For Firefox, try this little trick:
<html manifest="/app/mobile/cache.manifest.php?1">
Its the "?1" that finally get Firefox to check for the latest file. That's what did the trick for me anyway. Hope this helps.
From my experience with getting a site working offline on the iPad:
The name of the file needs to end with .manifest
The mime type needs to be text/cache-manifest
Have a version in the comments of your manifest
Create some javascript functions using window.applicationCache... to check if the browser sees a change in the manifest and to reload the content, also capture the status events and display them somewhere
See also:
http://developer.apple.com/library/safari/#documentation/iPhone/Conceptual/SafariJSDatabaseGuide/OfflineApplicationCache/OfflineApplicationCache.html#//apple_ref/doc/uid/TP40007256-CH7-SW1
I had a similar problem. I am very late in answering but this might be helpful for others. Make sure you dont run into problems described by AshleysBrian in his answer. Adding to that
Make sure the manifest file is served as type "text/cache-manifest"

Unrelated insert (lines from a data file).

/-- Set the occupancy that PH_SQ_CREDIT shows. -/
def State.setOcc (s : State) (n : Nat) : State := s.setFld (F.PH_SQ_CREDIT.OCC n) (s.chan n).queue.length

/-- A stamped event of channel `n` (R291 to R294): SEQ counts it; the consumer's queue takes it, or it is skipped for want of credit. The
timing engine holds every credit and consumes the entry at once (R293). -/
def State.stampEvent (s : State) (n dom : Nat) (edge : Bool) (t : Time16) (spare qbad : Bool) : State :=
  let c := s.chan n
  let step := decide (c.seen.getD dom 0 < s.stepCount dom)
  let c1 := { c with seq := (c.seq + 1) % 2 ^ 16, seen := c.seen.setD dom (s.stepCount dom) 0 }
  let cons := s.fld (F.PH_SQ_CFG.CONS n)
  let tag := dom + 8 * b2n edge + 16 * b2n c.skip + 32 * b2n spare + 64 * b2n step + 128 * b2n qbad + 2 ^ 15 + c.seq * 2 ^ 16
  let prod := s.fld (F.PH_SQ_CREDIT.PROD n)
  let usable := prod - (if c.grant.1 = s.cycle then c.grant.2 else 0)
  if cons = 2 then (s.setChan n { c1 with skip := false }).countEv (Reg.PH_CNT n 0) 0x600 n 1
  else if cons = 0 then s.setChan n c1
  else if usable = 0 then
    ((s.setChan n { c1 with skip := true }).countEv (Reg.PH_CNT n 1) 0x601 n 1).flag (F.PH_CH_FLAGS.SKIP n)
  else
    let s1 := s.setChan n { c1 with skip := false, queue := c.queue ++ [sqEntry t tag] }
    ((s1.countEv (Reg.PH_CNT n 0) 0x600 n 1).setFld (F.PH_SQ_CREDIT.PROD n) (prod - 1)).setOcc n

/-- Flush a queue (R293): its entries are counted; `host` and `prod` hold the credits. -/
def State.sqFlush (s : State) (n host prod : Nat) : State :=
  let c := s.chan n
  let s1 := (s.countN (Reg.PH_CNT n 6) c.queue.length).setChan n { c with queue := [], skip := false, grant := (0, 0) }
  ((s1.setFld (F.PH_SQ_CREDIT.HOST n) host).setFld (F.PH_SQ_CREDIT.PROD n) prod).setOcc n

/-- The timing engine takes the queue of lane `l`, or gives it up (R293). -/
def State.engineTakes (s : State) (l : Nat) : State :=
  if s.fld (F.PH_SQ_CFG.CONS l) = 2 then s
  else ((s.setFld (F.PH_SQ_CFG.CONS l) 2).setFld (F.PH_SQ_CFG.SRC l) 0).sqFlush l 0 64
def State.engineLeaves (s : State) (l : Nat) : State :=
  if s.fld (F.PH_SQ_CFG.CONS l) = 2 then (s.setFld (F.PH_SQ_CFG.CONS l) 0).sqFlush l 64 0 else s

def Acc.ph (ofs : Nat) : Acc := Acc.direct Base.PH ofs

/-- The access of a queue item by BAR0 or by its BAR2 equivalent (R376). -/
def Acc.sq (ofs : Nat) (bar2 write : Bool) : Acc := ⟨Base.PH, ofs, false, bar2, write, false, false⟩

/-- BAR0 offset and BAR2 offset of a queue item: 0 the pop words, 16 the credit word. -/
def sqOfs (n item : Nat) (bar2 : Bool) : Nat :=
  if bar2 then 0x1000 + 0x20 * n + item else if item = 16 then Reg.PH_SQ_CREDIT n else Reg.PH_SQ_POP n 0

/-- A BAR2 access needs the USER bit of its channel (R377). -/
def State.sqUser (s : State) (n : Nat) : Bool := s.fldBit (F.PH_SQ_USER.USER (n / 32)) (n % 32)
def State.userCheck (s : State) (a : Acc) (n : Nat) : Bool × Nat := (a.bar2 && !s.sqUser n, Err.NOT_PERMITTED)

/-- A write to a register of a lane channel whose lane has MODE 0 (R280). -/
def State.chanCheck (s : State) (n : Nat) : Bool × Nat := (!s.shown n, Err.NOT_PERMITTED)

/-- A channel whose registers cannot be written: a lane with MODE 0 (R280), or a spare, which has no queue. -/
def State.noQueue (s : State) (n : Nat) : Bool × Nat := (!s.shown n || !hasQueue n, Err.NOT_PERMITTED)

/-- A host write of PH_SQ_CFG_n (R292, R293). -/
def State.sqConfig (s : State) (a : Acc) (n v : Nat) : State :=
  let cons := v % 4
  let src := v / 4 % 4
  s.guard a [s.noQueue n, (!s.isMutable (if n < 192 then 15 else 12), Err.NOT_PERMITTED),
      (s.fld (F.PH_SQ_CFG.CONS n) == 2, Err.LOCKED), (decide (256 ≤ v), Err.RESERVED_FIELD),
      (decide (2 ≤ cons) || src == 3 || (decide (192 ≤ n) && src != 0) || (decide (n < 192) && src == 0 && !s.isTrunk n),
        Err.ILLEGAL_VALUE)] fun t =>
    (((t.setFld (F.PH_SQ_CFG.CONS n) cons).setFld (F.PH_SQ_CFG.SRC n) src).setFld (F.PH_SQ_CFG.DEC n) (v / 16)).sqFlush n 64 0

/-- STAMP_QUEUE_CONFIG (R293). -/
def execStampQueueConfig (n : Nat) (v : BitVec 32) (s : State) : Host.Outcome State Fault Refusal :=
  if 229 ≤ n then .fault .noSuchInstance else .next (s.sqConfig (Acc.ph (Reg.PH_SQ_CFG n)) n v.toNat)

Dont try it out in Private Browsing mode in Firefox/IE. It only works in regular browsing mode. But it works in both modes in Chrome
While offline, a simple change in the URL could be a problem
Eg: http://localhost:8080/app doesn't work on Firefox/IE
but http://localhost:8080/app/ works in Firefox/IE
Both of them work in Chrome
Use these handy resource viewers to get more detailed perspective
about:cache - Firefox
chrome://appcache-internals/ - Chrome
Pls fill in if someone knows what is it for IE
As I understand, the Offline Web applications section in the W3C HTML5 draft is non-normative; meaning that is it still not part of the formal HTML5 standard as yet.
Since the feature is still not part of the HTML5 standard, different browsers may have different and varying/non-standard implementations, if at all they choose to implement it. Not all browsers may choose to support it. Do not rely on non-normative features until they are part of the standard.
I've found something similar, and tracked it down to the Cache-Control: no-store heading on the manifest. Chrome accepts this, but Firefox fails silently with this.
My tests showed that you can keep no-cache headers & expires headers in to ensure frequent refreshes.
My only way to make the manifest work everywhere is to do this:
CACHE MANIFEST
# version x.x
# 2015-03-27
# list everything
If I use NETWORK and/or FALLBACK it wont work (in Chrome).
I had the same problem also. Everything worked fine in Chrome and IE, but an "Unable to connect" message in FF.
After hours of despair, i found the solution and it was ridiculous simple:
In the developer-toolbar the entire cache was deactivated.